> _YOUR OBJECTIVE_:
A verbatim reproduction of all the entries is needed.

> _PROVIDED RECORDS_:
::::::::

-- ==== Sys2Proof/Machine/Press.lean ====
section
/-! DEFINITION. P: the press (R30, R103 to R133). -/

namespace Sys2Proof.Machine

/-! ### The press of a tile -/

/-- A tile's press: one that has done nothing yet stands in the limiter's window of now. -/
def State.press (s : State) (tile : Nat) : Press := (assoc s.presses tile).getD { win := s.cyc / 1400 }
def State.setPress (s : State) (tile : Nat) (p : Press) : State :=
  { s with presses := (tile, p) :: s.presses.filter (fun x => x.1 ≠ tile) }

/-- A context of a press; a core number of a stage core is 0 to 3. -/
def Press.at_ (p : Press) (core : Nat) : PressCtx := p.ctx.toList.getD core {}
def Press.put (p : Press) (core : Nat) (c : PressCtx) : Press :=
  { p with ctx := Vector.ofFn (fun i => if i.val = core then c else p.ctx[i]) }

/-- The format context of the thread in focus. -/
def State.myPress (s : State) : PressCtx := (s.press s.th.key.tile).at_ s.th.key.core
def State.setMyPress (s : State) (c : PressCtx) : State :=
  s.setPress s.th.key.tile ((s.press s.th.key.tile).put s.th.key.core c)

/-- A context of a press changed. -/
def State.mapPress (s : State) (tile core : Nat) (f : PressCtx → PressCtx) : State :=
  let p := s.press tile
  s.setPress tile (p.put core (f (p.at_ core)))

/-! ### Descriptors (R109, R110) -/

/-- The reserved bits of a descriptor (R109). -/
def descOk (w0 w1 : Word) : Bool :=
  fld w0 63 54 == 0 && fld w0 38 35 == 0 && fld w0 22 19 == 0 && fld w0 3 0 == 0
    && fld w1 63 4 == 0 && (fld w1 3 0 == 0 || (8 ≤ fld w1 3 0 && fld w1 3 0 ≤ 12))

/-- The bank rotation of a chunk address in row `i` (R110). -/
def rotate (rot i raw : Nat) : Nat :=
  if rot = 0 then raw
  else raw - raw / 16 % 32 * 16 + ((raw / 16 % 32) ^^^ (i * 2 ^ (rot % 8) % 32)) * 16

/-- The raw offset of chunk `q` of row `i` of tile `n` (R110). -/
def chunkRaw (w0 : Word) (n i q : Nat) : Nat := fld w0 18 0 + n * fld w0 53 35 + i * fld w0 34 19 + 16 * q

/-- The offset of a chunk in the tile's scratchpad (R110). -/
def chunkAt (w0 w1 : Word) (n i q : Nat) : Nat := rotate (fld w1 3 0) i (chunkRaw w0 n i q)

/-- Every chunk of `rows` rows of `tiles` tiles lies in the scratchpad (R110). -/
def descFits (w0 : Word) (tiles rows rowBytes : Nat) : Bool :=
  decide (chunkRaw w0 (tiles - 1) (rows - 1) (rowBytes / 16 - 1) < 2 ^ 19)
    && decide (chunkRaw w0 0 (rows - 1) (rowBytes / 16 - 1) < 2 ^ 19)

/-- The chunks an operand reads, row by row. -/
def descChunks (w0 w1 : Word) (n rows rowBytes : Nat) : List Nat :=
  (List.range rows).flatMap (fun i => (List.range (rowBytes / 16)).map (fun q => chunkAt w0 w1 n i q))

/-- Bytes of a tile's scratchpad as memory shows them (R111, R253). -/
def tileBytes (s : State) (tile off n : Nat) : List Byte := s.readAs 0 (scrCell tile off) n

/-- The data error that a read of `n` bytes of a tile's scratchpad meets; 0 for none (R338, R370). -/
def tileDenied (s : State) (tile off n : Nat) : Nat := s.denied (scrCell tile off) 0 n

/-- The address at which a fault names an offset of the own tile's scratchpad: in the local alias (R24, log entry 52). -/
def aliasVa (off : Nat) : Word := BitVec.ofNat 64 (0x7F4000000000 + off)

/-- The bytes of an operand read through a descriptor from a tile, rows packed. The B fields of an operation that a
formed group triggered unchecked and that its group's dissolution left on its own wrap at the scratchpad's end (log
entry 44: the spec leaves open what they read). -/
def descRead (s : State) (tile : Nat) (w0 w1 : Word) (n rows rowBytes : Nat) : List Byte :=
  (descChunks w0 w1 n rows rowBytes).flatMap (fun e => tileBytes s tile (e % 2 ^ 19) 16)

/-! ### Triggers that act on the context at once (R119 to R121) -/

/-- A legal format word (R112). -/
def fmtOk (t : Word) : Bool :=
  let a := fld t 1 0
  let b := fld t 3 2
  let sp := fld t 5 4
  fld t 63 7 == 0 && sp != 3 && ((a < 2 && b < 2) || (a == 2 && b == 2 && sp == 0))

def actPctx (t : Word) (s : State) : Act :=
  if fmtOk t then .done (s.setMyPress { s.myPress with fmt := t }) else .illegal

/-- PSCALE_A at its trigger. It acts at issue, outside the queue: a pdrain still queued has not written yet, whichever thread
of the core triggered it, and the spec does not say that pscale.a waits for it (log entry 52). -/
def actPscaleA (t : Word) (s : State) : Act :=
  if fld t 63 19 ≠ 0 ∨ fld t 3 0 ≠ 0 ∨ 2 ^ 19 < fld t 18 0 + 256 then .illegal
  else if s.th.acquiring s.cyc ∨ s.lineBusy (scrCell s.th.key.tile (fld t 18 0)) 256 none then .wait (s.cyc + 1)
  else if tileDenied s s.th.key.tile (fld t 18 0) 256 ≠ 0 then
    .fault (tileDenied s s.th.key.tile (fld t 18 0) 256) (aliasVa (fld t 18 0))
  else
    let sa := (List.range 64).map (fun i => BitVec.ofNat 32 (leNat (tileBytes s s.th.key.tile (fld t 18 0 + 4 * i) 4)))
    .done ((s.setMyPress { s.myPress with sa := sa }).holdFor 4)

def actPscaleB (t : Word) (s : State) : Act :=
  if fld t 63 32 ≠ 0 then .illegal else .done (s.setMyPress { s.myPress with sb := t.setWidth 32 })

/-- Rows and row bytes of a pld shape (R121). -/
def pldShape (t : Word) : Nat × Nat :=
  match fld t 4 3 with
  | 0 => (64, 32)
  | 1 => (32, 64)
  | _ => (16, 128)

::::::::

> _ANSWER BOX_:
-- ==== Sys2Proof/Machine/Press.lean ====
section
/-! DEFINITION. P: the press (R30, R103 to R133). -/

namespace Sys2Proof.Machine

/-! ### The press of a tile -/

/-- A tile's press: one that has done nothing yet stands in the limiter's window of now. -/
def State.press (s : State) (tile : Nat) : Press := (assoc s.presses tile).getD { win := s.cyc / 1400 }
def State.setPress (s : State) (tile : Nat) (p : Press) : State :=
  { s with presses := (tile, p) :: s.presses.filter (fun x => x.1 ≠ tile) }

/-- A context of a press; a core number of a stage core is 0 to 3. -/
def Press.at_ (p : Press) (core : Nat) : PressCtx := p.ctx.toList.getD core {}
def Press.put (p : Press) (core : Nat) (c : PressCtx) : Press :=
  { p with ctx := Vector.ofFn (fun i => if i.val = core then c else p.ctx[i]) }

/-- The format context of the thread in focus. -/
def State.myPress (s : State) : PressCtx := (s.press s.th.key.tile).at_ s.th.key.core
def State.setMyPress (s : State) (c : PressCtx) : State :=
  s.setPress s.th.key.tile ((s.press s.th.key.tile).put s.th.key.core c)

/-- A context of a press changed. -/
def State.mapPress (s : State) (tile core : Nat) (f : PressCtx → PressCtx) : State :=
  let p := s.press tile
  s.setPress tile (p.put core (f (p.at_ core)))

/-! ### Descriptors (R109, R110) -/

/-- The reserved bits of a descriptor (R109). -/
def descOk (w0 w1 : Word) : Bool :=
  fld w0 63 54 == 0 && fld w0 38 35 == 0 && fld w0 22 19 == 0 && fld w0 3 0 == 0
    && fld w1 63 4 == 0 && (fld w1 3 0 == 0 || (8 ≤ fld w1 3 0 && fld w1 3 0 ≤ 12))

/-- The bank rotation of a chunk address in row `i` (R110). -/
def rotate (rot i raw : Nat) : Nat :=
  if rot = 0 then raw
  else raw - raw / 16 % 32 * 16 + ((raw / 16 % 32) ^^^ (i * 2 ^ (rot % 8) % 32)) * 16

/-- The raw offset of chunk `q` of row `i` of tile `n` (R110). -/
def chunkRaw (w0 : Word) (n i q : Nat) : Nat := fld w0 18 0 + n * fld w0 53 35 + i * fld w0 34 19 + 16 * q

/-- The offset of a chunk in the tile's scratchpad (R110). -/
def chunkAt (w0 w1 : Word) (n i q : Nat) : Nat := rotate (fld w1 3 0) i (chunkRaw w0 n i q)

/-- Every chunk of `rows` rows of `tiles` tiles lies in the scratchpad (R110). -/
def descFits (w0 : Word) (tiles rows rowBytes : Nat) : Bool :=
  decide (chunkRaw w0 (tiles - 1) (rows - 1) (rowBytes / 16 - 1) < 2 ^ 19)
    && decide (chunkRaw w0 0 (rows - 1) (rowBytes / 16 - 1) < 2 ^ 19)

/-- The chunks an operand reads, row by row. -/
def descChunks (w0 w1 : Word) (n rows rowBytes : Nat) : List Nat :=
  (List.range rows).flatMap (fun i => (List.range (rowBytes / 16)).map (fun q => chunkAt w0 w1 n i q))

/-- Bytes of a tile's scratchpad as memory shows them (R111, R253). -/
def tileBytes (s : State) (tile off n : Nat) : List Byte := s.readAs 0 (scrCell tile off) n

/-- The data error that a read of `n` bytes of a tile's scratchpad meets; 0 for none (R338, R370). -/
def tileDenied (s : State) (tile off n : Nat) : Nat := s.denied (scrCell tile off) 0 n

/-- The address at which a fault names an offset of the own tile's scratchpad: in the local alias (R24, log entry 52). -/
def aliasVa (off : Nat) : Word := BitVec.ofNat 64 (0x7F4000000000 + off)

/-- The bytes of an operand read through a descriptor from a tile, rows packed. The B fields of an operation that a
formed group triggered unchecked and that its group's dissolution left on its own wrap at the scratchpad's end (log
entry 44: the spec leaves open what they read). -/
def descRead (s : State) (tile : Nat) (w0 w1 : Word) (n rows rowBytes : Nat) : List Byte :=
  (descChunks w0 w1 n rows rowBytes).flatMap (fun e => tileBytes s tile (e % 2 ^ 19) 16)

/-! ### Triggers that act on the context at once (R119 to R121) -/

/-- A legal format word (R112). -/
def fmtOk (t : Word) : Bool :=
  let a := fld t 1 0
  let b := fld t 3 2
  let sp := fld t 5 4
  fld t 63 7 == 0 && sp != 3 && ((a < 2 && b < 2) || (a == 2 && b == 2 && sp == 0))

def actPctx (t : Word) (s : State) : Act :=
  if fmtOk t then .done (s.setMyPress { s.myPress with fmt := t }) else .illegal

/-- PSCALE_A at its trigger. It acts at issue, outside the queue: a pdrain still queued has not written yet, whichever thread
of the core triggered it, and the spec does not say that pscale.a waits for it (log entry 52). -/
def actPscaleA (t : Word) (s : State) : Act :=
  if fld t 63 19 ≠ 0 ∨ fld t 3 0 ≠ 0 ∨ 2 ^ 19 < fld t 18 0 + 256 then .illegal
  else if s.th.acquiring s.cyc ∨ s.lineBusy (scrCell s.th.key.tile (fld t 18 0)) 256 none then .wait (s.cyc + 1)
  else if tileDenied s s.th.key.tile (fld t 18 0) 256 ≠ 0 then
    .fault (tileDenied s s.th.key.tile (fld t 18 0) 256) (aliasVa (fld t 18 0))
  else
    let sa := (List.range 64).map (fun i => BitVec.ofNat 32 (leNat (tileBytes s s.th.key.tile (fld t 18 0 + 4 * i) 4)))
    .done ((s.setMyPress { s.myPress with sa := sa }).holdFor 4)

def actPscaleB (t : Word) (s : State) : Act :=
  if fld t 63 32 ≠ 0 then .illegal else .done (s.setMyPress { s.myPress with sb := t.setWidth 32 })

/-- Rows and row bytes of a pld shape (R121). -/
def pldShape (t : Word) : Nat × Nat :=
  match fld t 4 3 with
  | 0 => (64, 32)
  | 1 => (32, 64)
  | _ => (16, 128)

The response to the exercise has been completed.